Scala, Spoerli traduce in movimento le Goldberg di Bach
All’inizio c’è già tutto. Ci sono già tuti gli elementi che per 85 minuti si scomporranno e ricomporranno per costruire disegni armonici e immagini. All’inizio c’è il tema, un’aria. Poi ci sono le variazioni. Trenta. E alla fine di nuovo l’aria iniziale. Che chiude il cerchio. Schema perfetto delle Variazioni Goldberg di Johann Sebastian Bach. Schema che il coreografo Heinz Spoerli segue alla lettera nel suo Goldberg Variationen fedele sin nel tiolo alla partitura di Bach. Di cui asseconda i respiri e i colori, traducendoli in danza per il Corpo di ballo del Teatro alla Scala.
Secondo titolo della stagione, il lavoro del coreografo svizzero (nato per l’Opera di Zurigo) è uno di quei “balletti da camera” voluti dal sovrintendete Pereira per incrementare la stagione di danza senza gravare troppo sulla produzione.
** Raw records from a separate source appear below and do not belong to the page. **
-- ==== Sys2Proof/Laws/Memory.lean ====
section
/-! SUPPORT. Tables and memory: read after write, and that every memory operation keeps the canonical form. -/

namespace Sys2Proof.Machine

variable {α : Type}

theorem tableGet_tableSet (l : List (Nat × α)) (a b : Nat) (x : α) :
    tableGet (tableSet l a x) b = if b = a then some x else tableGet l b := by
  induction l with
  | nil => simp [tableSet, tableGet]
  | cons p rest ih =>
    obtain ⟨k, v⟩ := p
    simp only [tableSet]
    split
    · simp [tableGet]
    · split
      · next h => subst h; by_cases hb : b = a <;> simp [tableGet, hb]
      · next h => by_cases hb : b = k <;> simp [tableGet, hb, ih]; intro h2; omega

theorem tableGet_tableErase (l : List (Nat × α)) (a b : Nat) :
    tableGet (tableErase l a) b = if b = a then none else tableGet l b := by
  induction l with
  | nil => simp [tableErase, tableGet]
  | cons p rest ih =>
    obtain ⟨k, v⟩ := p
    simp only [tableErase, ne_eq, decide_not] at ih
    by_cases hk : k = a
    · subst hk; by_cases hb : b = k <;> simp_all [tableErase, tableGet]
    · by_cases hb : b = k
      · subst hb; simp [tableErase, tableGet, hk]
      · simp [tableErase, tableGet, hk, ih, hb]

theorem mem_tableSet {l : List (Nat × α)} {a : Nat} {x : α} {p : Nat × α} (h : p ∈ tableSet l a x) :
    p = (a, x) ∨ p ∈ l := by
  induction l with
  | nil => simp_all [tableSet]
  | cons q rest ih =>
    obtain ⟨k, v⟩ := q
    simp only [tableSet] at h
    split at h
    · simpa using h
    · split at h
      · rcases List.mem_cons.1 h with h | h <;> simp [h]
      · rcases List.mem_cons.1 h with h | h
        · simp [h]
        · rcases ih h with h | h <;> simp [h]

theorem mem_tableErase {l : List (Nat × α)} {a : Nat} {p : Nat × α} (h : p ∈ tableErase l a) : p ∈ l :=
  (List.mem_filter.1 h).1

theorem rising_tableSet {l : List (Nat × α)} (h : Rising l) (a : Nat) (x : α) : Rising (tableSet l a x) := by
  induction l with
  | nil => simp [tableSet]
  | cons q rest ih =>
    obtain ⟨k, v⟩ := q
    have hk := (List.pairwise_cons.1 h).1
    have hrest := (List.pairwise_cons.1 h).2
    simp only [tableSet]
    split
    · next hlt =>
      refine List.pairwise_cons.2 ⟨fun p hp => ?_, h⟩
      rcases List.mem_cons.1 hp with rfl | hp
      · exact hlt
      · exact Nat.lt_trans hlt (hk p hp)
    · split
      · next heq => subst heq; exact List.pairwise_cons.2 ⟨hk, hrest⟩
      · refine List.pairwise_cons.2 ⟨fun p hp => ?_, ih hrest⟩
        rcases mem_tableSet hp with rfl | hp
        · show k < a; omega
        · exact hk p hp

theorem rising_tableErase {l : List (Nat × α)} (h : Rising l) (a : Nat) : Rising (tableErase l a) :=
  List.Pairwise.filter _ h

/-- A key below every key of a rising table is not in it. -/
theorem tableGet_eq_none {l : List (Nat × α)} {a : Nat} (h : ∀ p ∈ l, p.1 ≠ a) : tableGet l a = none := by
  induction l with
  | nil => rfl
  | cons q rest ih =>
    obtain ⟨k, v⟩ := q
    have hk : a ≠ k := fun e => h (k, v) (by simp) e.symm
    simp [tableGet, hk, ih fun p hp => h p (List.mem_cons_of_mem _ hp)]

/-- In a rising table an entry is what its key looks up. -/
theorem tableGet_of_mem {l : List (Nat × α)} (h : Rising l) {p : Nat × α} (hp : p ∈ l) :
    tableGet l p.1 = some p.2 := by
  induction l with
  | nil => cases hp
  | cons q rest ih =>
    obtain ⟨k, v⟩ := q
    have hk := (List.pairwise_cons.1 h).1
    rcases List.mem_cons.1 hp with rfl | hp
    · simp [tableGet]
    · have : p.1 ≠ k := Nat.ne_of_gt (hk p hp)
      simp [tableGet, this, ih (List.pairwise_cons.1 h).2 hp]

/-- What a key looks up is an entry. -/
theorem mem_of_tableGet {l : List (Nat × α)} {a : Nat} {x : α} (h : tableGet l a = some x) : (a, x) ∈ l := by
  induction l with
  | nil => cases h
  | cons q rest ih =>
    obtain ⟨k, v⟩ := q
    by_cases hk : a = k
    · subst hk; simp [tableGet] at h; simp [h]
    · simp [tableGet, hk] at h; exact List.mem_cons_of_mem _ (ih h)

/-- A read after a write: the cell written holds the value, every other cell what it held. -/
theorem memRead_memWrite (m : Memory) (a b : Nat) (v : Cell) :
    memRead (memWrite m a v) b = if b = a then v else memRead m b := by
  unfold memRead memWrite
  split
  · next hv => subst hv; rw [tableGet_tableErase]; split <;> simp
  · rw [tableGet_tableSet]; split <;> simp

@[simp] theorem memRead_memWrite_same (m : Memory) (a : Nat) (v : Cell) : memRead (memWrite m a v) a = v := by
  simp [memRead_memWrite]

theorem memRead_memWrite_other {a b : Nat} (h : b ≠ a) (m : Memory) (v : Cell) :
    memRead (memWrite m a v) b = memRead m b := by
  simp [memRead_memWrite, h]

/-- A store keeps the canonical form of memory. -/
theorem memWrite_wf {m : Memory} (h : Memory.wf m) (a : Nat) (v : Cell) : Memory.wf (memWrite m a v) := by
  unfold memWrite
  split
  · exact ⟨rising_tableErase h.1 a, fun p hp => h.2 p (mem_tableErase hp)⟩
  · next hv =>
    refine ⟨rising_tableSet h.1 a v, fun p hp => ?_⟩
    rcases mem_tableSet hp with rfl | hp
    · exact hv
    · exact h.2 p hp

/-- A store lists no index but the one stored to and those listed before. -/
theorem mem_memWrite {m : Memory} {a : Nat} {v : Cell} {p : Nat × Cell} (h : p ∈ memWrite m a v) :
    p.1 = a ∨ p ∈ m := by
  unfold memWrite at h
  split at h
  · exact .inr (mem_tableErase h)
  · rcases mem_tableSet h with rfl | h
    · exact .inl rfl
    · exact .inr h

/-- Two memories in canonical form with the same content are the same data. -/
theorem memory_ext {m m' : Memory} (h : Memory.wf m) (h' : Memory.wf m')
    (same : ∀ a, memRead m a = memRead m' a) : m = m' := by
  induction m generalizing m' with
  | nil =>
    cases m' with
    | nil => rfl
    | cons q rest =>
      have := same q.1
      simp only [memRead, tableGet_of_mem h'.1 List.mem_cons_self] at this
      exact absurd this.symm (h'.2 q List.mem_cons_self)
  | cons p rest ih =>
    cases m' with
    | nil =>
      have := same p.1
      simp only [memRead, tableGet_of_mem h.1 List.mem_cons_self] at this
      exact absurd this (h.2 p List.mem_cons_self)
    | cons q rest' =>
      have hp := List.pairwise_cons.1 h.1
      have hq := List.pairwise_cons.1 h'.1
      have key : ∀ (x : Nat × Cell) (l : Memory), Memory.wf l → x ∈ l → memRead l x.1 = x.2 := by
        intro x l hl hx; simp [memRead, tableGet_of_mem hl.1 hx]
      have first : p.1 = q.1 := by
        rcases Nat.lt_trichotomy p.1 q.1 with hlt | heq | hlt
        · have e := same p.1
          rw [key p _ h List.mem_cons_self] at e
          have : tableGet (q :: rest') p.1 = none := tableGet_eq_none fun x hx => by
            rcases List.mem_cons.1 hx with rfl | hx
            · omega
            · have := hq.1 x hx; omega
          simp [memRead, this] at e
          exact absurd e (h.2 p List.mem_cons_self)
        · exact heq
        · have e := same q.1
          rw [key q _ h' List.mem_cons_self] at e
          have : tableGet (p :: rest) q.1 = none := tableGet_eq_none fun x hx => by
            rcases List.mem_cons.1 hx with rfl | hx
            · omega
            · have := hp.1 x hx; omega
          simp [memRead, this] at e
          exact absurd e.symm (h'.2 q List.mem_cons_self)
      have second : p.2 = q.2 := by
        have e := same p.1
        rw [key p _ h List.mem_cons_self, first, key q _ h' List.mem_cons_self] at e
        exact e
      have hpq : p = q := Prod.ext first second
      subst hpq
      have wr : Memory.wf rest := ⟨hp.2, fun x hx => h.2 x (List.mem_cons_of_mem _ hx)⟩
      have wr' : Memory.wf rest' := ⟨hq.2, fun x hx => h'.2 x (List.mem_cons_of_mem _ hx)⟩
      refine congrArg _ (ih wr wr' fun a => ?_)
      by_cases ha : a = p.1
      · have n1 : tableGet rest a = none := tableGet_eq_none fun x hx => by have := hp.1 x hx; omega
        have n2 : tableGet rest' a = none := tableGet_eq_none fun x hx => by have := hq.1 x hx; omega
        simp [memRead, n1, n2]
      · have e := same a
        obtain ⟨k, v⟩ := p
        simpa [memRead, tableGet, ha] using e

/-- The layout of a construction lists only indexes of program words, rising and non-zero. -/
theorem mem_layoutFrom {i : Nat} {ws : List Cell} {p : Nat × Cell} (h : p ∈ layoutFrom i ws) :
    i ≤ p.1 ∧ p.1 < i + ws.length ∧ p.2 ≠ 0 := by
  induction ws generalizing i with
  | nil => cases h
  | cons w ws ih =>
    simp only [layoutFrom] at h
    split at h
    · obtain ⟨h1, h2, h3⟩ := ih h
      exact ⟨by omega, by simp only [List.length_cons]; omega, h3⟩
    · next hw =>
      rcases List.mem_cons.1 h with rfl | h
      · exact ⟨Nat.le_refl _, by simp, hw⟩
      · obtain ⟨h1, h2, h3⟩ := ih h
        exact ⟨by omega, by simp only [List.length_cons]; omega, h3⟩

/-- The layout of a construction is in canonical form. -/
theorem layoutFrom_wf (i : Nat) (ws : List Cell) : Memory.wf (layoutFrom i ws) := by
  refine ⟨?_, fun p hp => (mem_layoutFrom hp).2.2⟩
  induction ws generalizing i with
  | nil => exact List.Pairwise.nil
  | cons w ws ih =>
    simp only [layoutFrom]
    split
    · exact ih _
    · exact List.pairwise_cons.2 ⟨fun p hp => (mem_layoutFrom hp).1, ih _⟩

/-- The memory of the reset state is in canonical form. -/
theorem reset_mem_wf : Memory.wf State.reset.mem := by decide

/-- Placing a word at the program counter keeps the canonical form. -/
theorem withFetchWord_wf {s : State} (h : Memory.wf s.mem) (nbits w : Nat) :
    Memory.wf (s.withFetchWord nbits w).mem := memWrite_wf h _ _

/-- The placed word is what the next fetch reads. -/
theorem fetch_withFetchWord {s : State} (h : pcInMemory s.cfg.memLen s.pc) (nbits w : Nat) :
    fetch (s.withFetchWord nbits w) = some (BitVec.ofNat 24 (w % 2 ^ nbits)) := by
  simp [fetch, State.withFetchWord, h]

end Sys2Proof.Machine
end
Basta, infatti, un pianista in buca per la partitura di Bach, è Alexey Botvinov che restituisce le Goldberg nella loro cantabilità. Trentadue i danzatori sul palco, come 32 sono le pagine musicali che si susseguono raccontando con un tocco di astrazione tutti gli umori della vita.
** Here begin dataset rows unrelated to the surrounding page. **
theorem advancePc_zero {s : State} (h : PcOnCell s) : advancePc 0 s = .done s := by
  rw [advancePc_of_target (targetInReach_zero h), Int.add_zero, truncate9_toInt_self]

/-- Settles O30: the two branches of `AdvancePc` on the normalized target; a nine-bit `pc` plus an encodable offset never
wraps back into memory. -/
theorem advancePcSucceedsExactlyInReach : Obligations.AdvancePcSucceedsExactlyInReach :=
  ⟨fun _ _ => ⟨fun h => advancePc_done (pcInMemory_iff.2 h), fun h => advancePc_raised (pcInMemory_eq_false_iff.2 h)⟩,
    fun _ _ hpc lo hi =>
      ⟨targetInReach_iff_advancePc_done hpc lo hi,
        fun h => ⟨_, advancePc_of_target h, truncate9_toInt_of_target h⟩,
        advancePc_zero hpc⟩⟩

/-- Completion of any instruction but HALT in the terms of the statements: data address and target in bounds. -/
theorem exec_of_target {i : Instr} {s : State} (hi : i ≠ .halt) (haddr : ∀ a ∈ addressOf i, a < s.cfg.memLen)
    (h : TargetInReach s (offsetOf i s)) :
    exec i s = .next { effectOf i s with pc := truncate9 (s.pc.toInt + offsetOf i s), icount := s.icount + 1 } :=
  exec_completes hi haddr (pcInMemory_of_target h)

/-- Where nothing came before the failure, both values of FAULT_COMMIT keep nothing but the record (R94, D5). -/
theorem takeFailure_self (c : FailureCause) (s : State) : takeFailure c s s = recorded s c :=
  takeFailure_cases s s c (· = recorded s c) rfl rfl

theorem exec_of_address_outside {i : Instr} {s : State} {a : Nat} (hi : addressOf i = some a) (ha : s.cfg.memLen ≤ a) :
    exec i s = .next (recorded s (.addrOutOfBounds a)) := by
  rw [exec_address_fails hi (Nat.not_lt.2 ha), takeFailure_self]

/-- R3 on a sum that leaves the nine-bit range by less than its size: one wrap by 512. -/
theorem truncate9_toInt_wrap {v : Int} (lo : -768 ≤ v) (hi : v < 768) :
    (truncate9 v).toInt = if 255 < v then v - 512 else if v < -256 then v + 512 else v := by
  rw [truncate9_toInt_eq_emod]
  by_cases habove : 255 < v
  · rw [if_pos habove]; split <;> omega
  · rw [if_neg habove]
    by_cases hbelow : v < -256
    · rw [if_pos hbelow]; split <;> omega
    · rw [if_neg hbelow]; split <;> omega

/-- Settles O35: INC completes, and the sum of a nine-bit value and a signed byte wraps at most once. -/
theorem incAddsAndWraps : Obligations.IncAddsAndWraps := by
  intro n s hwf h
  obtain ⟨lo, hi⟩ := inSignedByte_iff.1 hwf
  obtain ⟨hlo, hhi⟩ := word9_range s.acc
  exact ⟨exec_of_target (i := .inc n) nofun nofun h, truncate9_toInt_wrap (by omega) (by omega)⟩

/-- The low nine bits of a cell, as a field of the word (R89). -/
theorem truncate9_cell (w : Cell) : truncate9 w.toInt = w.extractLsb' 0 9 :=
  calc truncate9 w.toInt
    _ = w.setWidth 9 := w.signExtend_eq_setWidth_of_le (by decide)
    _ = w.extractLsb' 0 9 := BitVec.eq_of_toNat_eq rfl

theorem readCell_of_outside {addr : Nat} {s : State} (h : s.cfg.memLen ≤ addr) :
    readCell addr s = .raised (.addrOutOfBounds addr) s :=
  if_neg (Nat.not_lt.2 h)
La coreografia di Spoerli crea atmosfere rarefatte, immerge la danza in un ambiente asettico dove le uniche macchie di colore, che si stagliano su fondali ora bianco accecante ora nero notte, sono quelle dei costumi (un sorriso quando compaiono tre danzatori vestiti con i colori della bandiera italiana) disegnati da Keso Dekker. Asettico l’ambiente, asettica, in qualche modo, la danza con assoli, passi a due, terzetti, quartetti, momenti corali che, pur di pregevole fattura, vedono la tecnica classica quasi ingabbiata e incapace di fare un salto verso la contemporaneità che il contenitore e la musica suggerirebbero.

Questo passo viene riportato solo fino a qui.